The most important thing about GPU cores is that they are parallel in nature. A lot of GPUs out there use 1024-bit arithmetic units that can process 32 numbers at the same time. That is, if you do something like a + b, both a and b are “vectors” consisting of 32 numbers. Since a GPU is built to process large amount of data simultaneously, for example shading all pixels in a triangle, this is optimal design that has good balance between cost, performance, and power consumption.

But the parallel design of GPU units also means that they will have problems if you want more execution granularity. For example in common control logic like “if condition is true do x, otherwise do y”, especially if both x and y are complex things. Remember that GPUs really want to do the same thing for 32 items at a time, if you don’t have that many things to work with, their efficiency will suffer. So a lot of common problem solutions that are formulated with “one value at a time” approach in mind won’t translate directly to a GPU. For example, sorting. On a CPU it’s easy to compare numbers and put them in sorted order.
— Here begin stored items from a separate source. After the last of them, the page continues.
/-- The deadbolt: a keeper's claim waits for the steward's; the steward's claim on the same port in time makes the device owned;
a proposal of an owned device draws its nonce and is kept; DBL_GET answers it; a party's right signature is kept and the second
one sets the commit two transoms on; DBL_WITHDRAW closes it; DBL_STATUS lists the open ones; a claim whose time is over is
dropped. -/
def Obligations.DeadboltCommandsComplete : Prop :=
  (∀ (s : State) (h : Hdr) (d : Die) (secret port eid : Nat) (sess : Bool), h.via = .mctp eid sess → s.takes h 0x0d00 [.k, .s] 49 d →
    d.dbl.owned = false → port ≤ 5 →
    exec (.dblClaim h secret port) s = .next (s.withDie
      ((d.setDbl { d.dbl with claim := some { eid := eid, secret := secret % 2 ^ 384, port := port, time := d.time } }).ok h 0x0d00 []))) ∧
  (∀ (s : State) (h : Hdr) (d : Die) (secret port p : Nat) (c : Claim), h.via = .steward p → s.takes h 0x0d00 [.k, .s] 48 d →
    d.dbl.owned = false → d.claimNow = some c → c.port = p →
    let d1 := (d.storeSecret 1 c.secret).storeSecret 2 (secret % 2 ^ 384)
    exec (.dblClaim h secret port) s = .next (s.withDie
      (((d1.setDbl { d1.dbl with owned := true, port := p, eid := c.eid, changes := 0, claim := none }).keepDbl).ok h 0x0d00 []))) ∧
  (∀ (s : State), s.runs = true → s.die.claimNow = none →
    exec .claimTimeout s = .next (s.withDie (s.die.setDbl { s.die.dbl with claim := none }))) ∧
  (∀ (s : State) (h : Hdr) (d0 : Die) (kind : Nat) (body : List Byte), s.takes h 0x0d01 [.k, .s] (2 + body.length) d0 →
    let d := d0.expireProps
    let b := body.map fun x => x.toNat
    d.dbl.owned = true → d.bodyBad kind b = none → d.dbl.props.any (fun (p : Proposal) => decide (p.kind = kind)) = false →
    d.dbl.props.length < 4 →
    let id := d.dbl.nextId
    let head := d.propHead kind (partyOf h.via) id (Config.random d.draws % 2 ^ 128) b.length
    let p : Proposal := { id := id, kind := kind, proposer := partyOf h.via, time := d.time, head := head, body := b,
                          keeperSigned := false, stewardSigned := false, bad := 0, commit := none }
    let d1 : Die := { d with draws := d.draws + 1 }
    exec (.dblPropose h kind body) s = .next (s.withDie
      ((d1.setDbl { d.dbl with nextId := (id + 1) % 2 ^ 32, props := d.dbl.props ++ [p] }).ok h 0x0d01
        [(4, id), bytesPay head, bytesPay p.digest, (8, d.time + dblWindow)]))) ∧
  (∀ (s : State) (h : Hdr) (d : Die) (id : Nat) (p : Proposal), s.takes h 0x0d02 [.k, .s] 4 d →
    d.expireProps.dbl.props.find? (fun (p : Proposal) => decide (p.id = id)) = some p →
    exec (.dblGet h id) s = .next (s.withDie (d.expireProps.ok h 0x0d02
      [bytesPay p.head, bytesPay p.body, bytesPay p.digest, (1, b2n p.keeperSigned + 2 * b2n p.stewardSigned)]))) ∧
  (∀ (s : State) (h : Hdr) (d : Die) (id hmac : Nat) (p : Proposal), s.takes h 0x0d03 [.k, .s] 52 d →
    d.expireProps.dbl.props.find? (fun (p : Proposal) => decide (p.id = id)) = some p → p.commit = none →
    p.keeperSigned = false → p.stewardSigned = false → hmac % 2 ^ 384 = d.expireProps.signature p (partyOf h.via) →
    exec (.dblSign h id hmac) s = .next (s.withDie ((d.expireProps.setProp
      { p with keeperSigned := decide (partyOf h.via = 1), stewardSigned := decide (partyOf h.via = 2) }).ok h 0x0d03 [(1, 0), (8, 0)]))) ∧
  (∀ (s : State) (h : Hdr) (d : Die) (id hmac : Nat) (p : Proposal), s.takes h 0x0d03 [.k, .s] 52 d →
    d.expireProps.dbl.props.find? (fun (p : Proposal) => decide (p.id = id)) = some p → p.commit = none →
    p.keeperSigned = decide (partyOf h.via = 2) → p.stewardSigned = decide (partyOf h.via = 1) →
    hmac % 2 ^ 384 = d.expireProps.signature p (partyOf h.via) → d.expireProps.bodyBad p.kind p.body = none →
    exec (.dblSign h id hmac) s = .next (s.withDie ((d.expireProps.setProp
      { p with keeperSigned := true, stewardSigned := true, commit := some (d.expireProps.transom + 2) }).ok h 0x0d03
        [(1, 1), (8, d.expireProps.transom + 2)]))) ∧
  (∀ (s : State) (h : Hdr) (d : Die) (id : Nat) (p : Proposal), s.takes h 0x0d04 [.k, .s] 4 d →
    d.expireProps.dbl.props.find? (fun (p : Proposal) => decide (p.id = id)) = some p → p.commit = none →
    exec (.dblWithdraw h id) s = .next (s.withDie ((d.expireProps.closeProp p.id St.deadboltCancelled).ok h 0x0d04 []))) ∧
  (∀ (s : State) (h : Hdr) (d : Die), s.takes h 0x0d05 [.f, .k, .s, .t] 0 d →
    exec (.dblStatus h) s = .next (s.withDie (d.expireProps.ok h 0x0d05
      ((4, d.expireProps.dblStat.toNat) :: payList 4 (d.expireProps.dbl.props.map fun (p : Proposal) => p.id)))))

/-! ## CXL device commands and SPDM (R44, R62–R66, R273, R404) -/

/-- The CXL device commands: each answers Success with what the device states; SET_TIMESTAMP stores the stamp; poison commands
act on a LIVE line; Sanitize and Secure Erase of an LD with nothing to retire succeed at once, and otherwise start the
retirements as the mailbox's background command. -/
def Obligations.CxlDeviceCommandsComplete : Prop :=
  (∀ (s : State) (p ld : Nat), s.takesMailbox p ld = true →
    exec (.identify p ld) s = .next (s.withDie (s.die.active.cxlAnswer p ld 0x4000 [])) ∧
    exec (.getHealthInfo p ld) s = .next (s.withDie (s.die.active.cxlAnswer p ld 0x4200 [])) ∧
    exec (.getTimestamp p ld) s = .next (s.withDie
      (s.die.active.emit (.cxl p ld 0x0300 cxlSuccess 0 [(8, s.die.active.cxlTime (p * 32 + ld))])))) ∧
  (∀ (s : State) (p ld value : Nat), s.takesMailbox p ld = true →
    let d := s.die.active
    exec (.setTimestamp p ld value) s = .next (s.withDie
      ({ d with cxl := { d.cxl with stamp := d.cxl.stamp.insert (p * 32 + ld) (value, d.time) } }.emit
        (.cxl p ld 0x0301 cxlSuccess 0 [])))) ∧
  (∀ (s : State) (p ld ta lines t : Nat), s.takesMailbox p ld = true → s.die.active.ldTen p ld = some t →
    exec (.getPoisonList p ld ta lines) s = .next (s.withDie (s.die.active.cxlAnswer p ld 0x4300 (payList 8
      ((s.die.active.cxl.poison.filter fun (x : Nat × Nat) =>
        decide (x.1 = t) && decide (ta ≤ x.2) && decide (x.2 < ta + 64 * lines)).map Prod.snd))))) ∧
  (∀ (s : State) (p ld ta t e dla : Nat) (d1 : Die), s.takesMailbox p ld = true → s.die.active.dbg.ni = true →
    s.die.active.flt.doorstop = false → s.die.active.ldLine p ld ta = some (t, e, dla) →
    s.die.active.poisonLine e dla = some d1 →
    let x := (t, ta / 64 * 64)
    let l := if d1.cxl.poison.contains x then d1.cxl.poison else x :: d1.cxl.poison
    exec (.injectPoison p ld ta) s = .next (s.withDie
      ({ d1 with cxl := { d1.cxl with poison := l } }.emit (.cxl p ld 0x4301 cxlSuccess 0 [])))) ∧
  (∀ (s : State) (p ld ta t e dla : Nat) (data : Line), s.takesMailbox p ld = true → s.die.active.flt.doorstop = false →
    s.die.active.ldLine p ld ta = some (t, e, dla) →
    let d1 := (s.die.active.logPage t (ta / 4096)).homeStore dla data (s.die.active.remap (bayOf dla) (s.die.active.bt e).defKey).1 p
    let l := d1.cxl.poison.filter fun (y : Nat × Nat) => decide (y ≠ (t, ta / 64 * 64))
    exec (.clearPoison p ld ta data) s = .next (s.withDie
      ({ d1 with cxl := { d1.cxl with poison := l } }.emit (.cxl p ld 0x4302 cxlSuccess 0 [])))) ∧
  (∀ (s : State) (p ld : Nat), s.takesMailbox p ld = true → s.die.active.flt.doorstop = false →
    s.die.active.mailboxBusy (if s.die.active.mldPort p then .ldMailbox p ld else .mailbox p) = false →
    (∀ t, s.die.active.ldTen p ld = some t →
      exec (.sanitize p ld) s = .next (s.withDie (s.die.active.sanitizeTen p ld 0x4400 t)) ∧
      exec (.secureErase p ld) s = .next (s.withDie (s.die.active.sanitizeTen p ld 0x4401 t))) ∧
    (s.die.active.ldTen p ld = none →
      exec (.sanitize p ld) s = .next (s.withDie (s.die.active.emit (.cxl p ld 0x4400 cxlSuccess 0 []))) ∧
      exec (.secureErase p ld) s = .next (s.withDie (s.die.active.emit (.cxl p ld 0x4401 cxlSuccess 0 []))))) ∧
  (∀ (s : State) (p : Nat), s.takesMailbox p 0 = true → s.die.active.mldPort p = true →
    exec (.getLdInfo p) s = .next (s.withDie (s.die.active.cxlAnswer p 31 0x5400 [(2, (s.die.active.port p).ldCount)])) ∧
    exec (.getLdAllocations p) s = .next (s.withDie (s.die.active.cxlAnswer p 31 0x5401 [(1, (s.die.active.port p).ldCount)]))) ∧
  (∀ (s : State) (p : Nat), s.takesMailbox p 0 = true →
    exec (.setLdAllocations p) s = .next (s.withDie (s.die.active.emit (.cxl p 31 0x5402 cxlUnsupported 0 []))) ∧
    exec (.getMhdInfo p) s = .next (s.withDie (s.die.active.cxlAnswer p 31 0x5500 [(1, 6)])))

/-- SPDM: certificates, challenge and measurements are answered; KEY_EXCHANGE opens a session while fewer than two stand; FINISH
that verifies establishes it, one that fails ends it; KEY_UPDATE, HEARTBEAT and IDE_KM act inside an established session; a PSK
exchange is refused. -/
def Obligations.SpdmRequestsComplete : Prop :=
  (∀ (s : State) (ch : SpdmCh) (slot nonce : Nat), s.takesSpdm ch = true → slot < 8 →
    exec (.getCertificate ch slot) s = .next (s.withDie ((s.die.spdmIn ch).spdmAnswer ch spdmCertificate)) ∧
    exec (.challenge ch slot nonce) s = .next (s.withDie ((s.die.spdmIn ch).spdmAnswer ch spdmChallengeAuth)) ∧
    exec (.getMeasurements ch nonce) s = .next (s.withDie ((s.die.spdmIn ch).spdmAnswer ch spdmMeasurements))) ∧
  (∀ (s : State) (ch : SpdmCh) (mutualAuth : Bool), s.takesSpdm ch = true → ((s.die.spdmIn ch).sessionsOf ch).length < 2 →
    let d := (s.die.spdmIn ch)
    let n : Session := { id := d.cxl.nextSession, mutualAuth := mutualAuth, established := false, keys := 0 }
    exec (.keyExchange ch mutualAuth) s = .next (s.withDie
      (({ d with cxl := { d.cxl with nextSession := d.cxl.nextSession + 1 } }.setSessions ch (d.sessionsOf ch ++ [n])).spdmAnswer
        ch spdmKeyExchangeRsp))) ∧
  (∀ (s : State) (ch : SpdmCh) (session : Nat) (x : Session), s.takesSpdm ch = true →
    ((s.die.spdmIn ch).sessionsOf ch).find? (fun (x : Session) => decide (x.id = session) && !x.established) = some x →
    exec (.finish ch session true) s = .next (s.withDie (((s.die.spdmIn ch).setSessions ch (((s.die.spdmIn ch).sessionsOf ch).map
      fun (x : Session) => if x.id = session then { x with established := true } else x)).spdmAnswer ch spdmFinishRsp)) ∧
    exec (.finish ch session false) s = .next (s.withDie (((s.die.spdmIn ch).setSessions ch (((s.die.spdmIn ch).sessionsOf ch).filter
      fun (x : Session) => decide (x.id ≠ session))).spdmErr ch errDecrypt))) ∧
  (∀ (s : State) (ch : SpdmCh) (session : Nat), s.takesSpdm ch = true → (s.die.spdmIn ch).sessionUp ch session = true →
    exec (.keyUpdate ch session) s = .next (s.withDie (((s.die.spdmIn ch).setSessions ch (((s.die.spdmIn ch).sessionsOf ch).map
      fun (x : Session) => if x.id = session then { x with keys := x.keys + 1 } else x)).spdmAnswer ch spdmKeyUpdateAck)) ∧
    exec (.heartbeat ch session) s = .next (s.withDie ((s.die.spdmIn ch).spdmAnswer ch spdmHeartbeatAck))) ∧
  (∀ (s : State) (ch : SpdmCh), s.takesSpdm ch = true →
    exec (.pskExchange ch) s = .next (s.withDie ((s.die.spdmIn ch).spdmErr ch errUnsupported))) ∧
  (∀ (s : State) (p session : Nat) (msg : IdeMsg), s.takesSpdm (.doe p) = true → s.die.active.sessionUp (.doe p) session = true →
    exec (.ideKm p session msg) s = .next (s.withDie
      ((s.die.active.setPort p ((s.die.active.port p).ide msg)).spdmAnswer (.doe p) (ideAck msg))))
On a GPU you want to compare and order hundreds or even thousands of numbers simultaneously to get good performance, and it’s much more difficult to design a program that will do it.

If you are talking about math specifically, well, it depends on the GPU. Modern GPUs are very well optimised for many operations and have native instructions to compute trigonometric functions (sin, cos), exponential functions and logarithms, as well as do complex bit manipulation. They also natively support a range of data values such as 32- and 16-bit floating point values. But 64-bit floating point value (double) support is usually lacking (either low performance or missing entirely).